Proliant DL380 / Broadcom 5709 net outage

807559
    out of 8 x 3 month old servers i have had 3 outages where network access is completely gone requiring a reboot.

    setup
    - sol 10 latest with patches
    - hp BRCMbnx v4.6.2
    - onboard broadcom 5709 in link based ipmp config ( is this supported? )

    symptoms:
    - switch says both links are up, link lights are flashing
    - dladm show-dev link = up
    - no ping or network access of any kind ,in or out
    - physically pulling cable from bnx0 is not detected and link does not failover (ie dladm show-dev has link up when no cable inserted )
    - reboot is the only way to resolve

    Has anyone else seen any problems like this?
    Any thoughts on how i can diagnose from the console?
      • 1. Re: Proliant DL380 / Broadcom 5709 net outage
        807559
        Yes we have also seen the same problem 4 times across 2 servers. And as you have seen reboot was the only answer.

        HP have advised us to update the firmware and BIOS on the system and install the latest HP driver. We haven't been able to reproduce the issue so we are patching and flashing a system this afternoon and will monitor to see if the problem goes away.

        We have seen it on a system with and without ipmp. We where musing that if we used probe based ipmp we would at least detect the failure and fail over to the other network interface - we have manually failed broken bnx interfaces in ipmp pairs and the connection comes back. We haven't yet tested real probe based ipmp though.

        Driver is at:
        http://h20000.www2.hp.com/bizsupport/TechSupport/SoftwareDescription.jsp?lang=en&cc=us&prodTypeId=15351&prodSeriesId=3884082&swItem=MTX-95ceaca8bf194339b5c83e5bc6&prodNameId=3884083&swEnvOID=2023&swLang=13&taskId=135&mode=4&idx=1

        And we ended up using the latest firmware and BIOS from:
        http://h20000.www2.hp.com/bizsupport/TechSupport/SoftwareDescription.jsp?lang=en&cc=us&prodTypeId=15351&prodSeriesId=3949986&prodNameId=3949988&swEnvOID=1113&swLang=13&mode=2&taskId=135&swItem=MTX-a69a789f6bfc4b0fbe2d84c7c6


        The diagnosis I tried from the console, snoops unplumbing reblumbing interfaces etc all failed to either tell me anything or fix the problem.
        • 2. Re: Proliant DL380 / Broadcom 5709 net outage
          807559
          Hi James,
          thanks for responding.
          I updated firmware and drivers 4 days ago and unfortunately have had the same symptom again on 1 box so far.

          Firmware is now ver5020002 and driver is now 5.2.2

          Identical symptoms to before - can't ping, can't snoop, reboot the only solution.

          i have an e1000 on some boxes (unused) - do you know if i can use link based ipmp across adapter types? ie bnx0 and e1000g0 ?

          very frustrating - back to HP
          HP have also just informed us no that they are no longer supporting Solaris on HP after 1 July.
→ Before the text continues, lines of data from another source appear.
/-! ## Grouped rows (R187-R192) -/

/-- How a row ends. -/
inductive Row where
  | done (result words : Nat)
  | poison
  | fault (code : Nat)
  deriving DecidableEq, Repr

/-- The groups of a row of an MMG: the exact sums of their activations (XA320) with their values, from word `i` on, with
`d` groups still to close; `cur` is the open group. A group without positions is not listed: it contributes nothing. -/
def Core.rowGroups (c : Core) (cmd rec_ words l act : Nat) (af : Fmt) (ab : Nat) (vf : Fmt) :
    Nat → Nat → Nat → Option (Nat × XA × Bool) → List (Nat × XA) → Except Row (List (Nat × XA))
  | 0, _, _, _, _ => .error (.fault 0x07)
  | fuel + 1, i, d, cur, out =>
    if words ≤ i then .error (.fault 0x07)
    else if !(c.engineBad cmd 0 (rec_ + 2 * i) 2).isEmpty then .error .poison
    else
      let w := natOf (c.engineBytes cmd 0 (rec_ + 2 * i) 2)
      match cur with
      | none =>
        if vf = .e4m3 ∧ 256 ≤ w then .error (.fault 0x07)
        else c.rowGroups cmd rec_ words l act af ab vf fuel (i + 1) d (some (w, XA.zero, false)) out
      | some (v, x, any_) =>
        if w = 0xFFFF then
          let out' := if any_ then out ++ [(v, x)] else out
          if d = 1 then (if i + 1 = words then .ok out' else .error (.fault 0x07))
          else c.rowGroups cmd rec_ words l act af ab vf fuel (i + 1) (d - 1) none out'
        else if l ≤ w then .error (.fault 0x0E)
        else if !(c.engineBad cmd (rec_ + 2 * i) (act + w * ab) ab).isEmpty then .error .poison
        else
          let a := af.decode (natOf (c.engineBytes cmd (rec_ + 2 * i) (act + w * ab) ab))
          c.rowGroups cmd rec_ words l act af ab vf fuel (i + 1) d (some (v, x.add a, true)) out

/-- The rounded total of a row (R189). -/
def rowTotal (val : Nat → FVal) (gs : List (Nat × XA)) : Nat :=
  let ts := gs.map fun g => (val g.1, g.2.value)
  let inf (p : FVal × FVal) : Bool := p.1.isInf || p.2.isInf
  if ts.any fun p => p.1.isNan || p.2.isNan || (p.2.isInf && p.1.isZero) then Fmt.f32.nanCode
  else
    let pos := ts.any fun p => inf p && (p.1.neg == p.2.neg)
    let neg := ts.any fun p => inf p && (p.1.neg != p.2.neg)
    if pos && neg then Fmt.f32.nanCode
    else if pos || neg then Fmt.f32.code neg (Fmt.f32.infCode.getD Fmt.f32.maxCode)
    else
      let sum := exactSum (ts.filterMap fun p => match p with | (.num x, .num y) => some (x.mul y) | _ => none)
      (deliver .f32 .rne false (.num (if sum.m = 0 then ⟨false, 0, 0⟩ else sum))).1

/-- A row parsed and computed (R189, R190). DEDUCED, log entry 38. -/
def State.mmgRow (s : State) (core : Nat) (k : TileCmd) (val : MmgVal) (act : MmgAct) : Row :=
  let c := s.core core
  let a := k.recAt
  if s.inScratch a 4 = false then .fault 0x05
  else if !(c.engineBad k.id 0 a 4).isEmpty then .poison
  else
    let words := natOf (c.engineBytes k.id 0 a 2)
    let w1 := natOf (c.engineBytes k.id 0 (a + 2) 2)
    let d := w1 % 256
    let scale := w1 / 256
    if d = 0 ∨ words < 2 then .fault 0x07
    else if 64 < d then .fault 0x0D
    else if s.inScratch a (2 * words) = false then .fault 0x05
    else
      let vf : Fmt := match val with | .bf16 => .bf16 | .e4m3 => .e4m3
      let value (w : Nat) : FVal :=
        match val with
        | .bf16 => Fmt.bf16.decode w
        | .e4m3 => if scale = 255 then .nan false else (Fmt.e4m3.decode w).scale ((scale : Int) - 127)
      match c.rowGroups k.id a words (k.arg 3) (k.arg 2) (actFmt act) (actBytes act) vf (words + 1) 2 d none [] with
      | .error r => r
      | .ok gs => .done (rowTotal value gs) words

/-- What was read ahead of a row for a command has been used: the words of its record below `next`, which the record after
it does not share, and the activations that they name (R191, R192). -/
def Core.forgetRow (c : Core) (cmd next : Nat) : Core :=
  c.forgetUse cmd fun x => if x.use = 0 then decide (x.addr + x.bytes.length ≤ next) else decide (x.use < next)

/-- MMG_ROW_COMPLETE: a row's result is written, or the row stops the command; a started MMG of a suspended region finishes
its current row and is an unstarted command again (R189-R192). -/
def execMmgRowComplete (core : Nat) (s : State) : Host.Outcome State Fault Refusal :=
  .next (match (s.core core).mmgCmd with
    | none => s
    | some k =>
      match k.kind with
      | .mmg val act =>
        let at_ := k.arg 4 + 4 * k.row
        match s.mmgRow core k val act with
        | .fault code => s.failTile core k code k.recAt
        | .poison =>
          let (bs, s1) := s.freeBytes 4
          (s1.onCore core fun c => c.put at_ bs (List.range 4)).endTile core { k with err := true }
        | .done r words =>
          let s1 := s.onCore core fun c => (c.put at_ (bytesOf 4 r) []).forgetRow k.id (k.recAt + 2 * words)
          let k' : TileCmd :=
            { k with left := k.left - 1, row := k.row + 1, recAt := k.recAt + 2 * words
                     started := !s.setAside k.org.region || k.left == 1 }
          if k'.left = 0 then s1.endTile core k' else s1.onCore core fun c => c.onTile k.id fun _ => k'
      | _ => s)

/-! ## Units read and written ahead (R160, R168, R182, R192) -/

/-- The unit that a tile command may read for a use at an address ahead of the step that uses it: a word of a tile of the
pair in hand, a word of a started ACCLD's image, and, from the time it is queued, a nibble of an MMAS's skip list that is not
yet decoded, or a word of an MMG's records and activations. -/
def Core.tileUnit (c : Core) (k : TileCmd) (use addr : Nat) : Option Nat :=
  let word (a n : Nat) : Option Nat := if use = 0 ∧ addr % 4 = 0 ∧ a ≤ addr ∧ addr < a + n then some 4 else none
  let free (unit : Nat) : Option Nat := if addr % unit = 0 ∧ addr < localEnd then some unit else none
  let tile (qa qb : Nat) : Option Nat :=
    if k.pair.isNone then none
    else
      let (ta, tb, _, _) := c.pairAt qa qb
      match word ta 512 with
      | some u => some u
      | none => word tb 512
  match k.kind with
  | .mma _ qb qa _ => tile qa qb
  | .mmas _ qb qa _ => if use = 1 ∨ use = 2 then free 1 else tile qa qb
  | .accld _ => if k.busy then word (k.arg 0) 1024 else none
  | .mmg .. => free 4
  | .rcfg _ | .accz _ | .accst .. | .sscfg _ | .fenceq => none

/-- May the operands of a queued command be read: it has started, or neither a barrier of its threadlet (R221) nor a FENCEQ.TC
before it that is not set aside (R229) keeps it waiting? -/
def State.mayRead (s : State) (core : Nat) (k : TileCmd) : Bool :=
  let c := s.core core
  k.started || !(c.mustWait k.org.tid k.seq ||
    (c.tileq.takeWhile (·.id != k.id)).any fun x =>
      x.kind == .fenceq && !x.done && (x.org.region == k.org.region || !s.setAside x.org.region))

/-- A tile engine reads a unit for a command of its queue ahead of the step that uses it. -/
def State.tileAhead (s : State) (core cmd addr use : Nat) : State :=
  match (s.core core).tileq.find? fun k => k.id == cmd && !k.done with
  | none => s
  | some k =>
    match (s.core core).tileUnit k use addr with
    | none => s
    | some u => if s.mayRead core k then s.onCore core fun c => c.readAhead cmd use addr u else s

/-- A tile engine writes an aligned 4-byte word of an ACCST's image ahead of the rest. -/
def State.storeAhead (s : State) (core addr : Nat) : State :=
  match (s.core core).transferCmd with
  | none => s
  | some k =>
    match k.kind with
    | .accst sc sat rm tag a =>
      let (bs, bad, s1) := s.accImage core k sc sat rm tag a
      s1.onCore core fun c => c.layAhead ⟨core, k.id, 0, k.arg 0, addr, 0⟩ 4 bs bad
    | _ => s

/-- An engine reads a unit of local memory for a command of its queue ahead (R160, R216). -/
def State.readAhead (s : State) (core cmd addr use : Nat) : State :=
  if (s.core core).copyq.any (·.id == cmd) then s.copyAhead core cmd addr else s.tileAhead core cmd addr use

end Sys2Proof.Machine
end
They will honor existing contracts.

          Edited by: dhermans on 8/06/2010 10:53
          • 3. Re: Proliant DL380 / Broadcom 5709 net outage
            807559
            The system I updated last is still up so I'm disappointed that you have seen the problem again, as I guess we will hit it again eventually and I to will have to escalate within HP to get some traction on the issue. If I do get any further useful information I'll post an update here.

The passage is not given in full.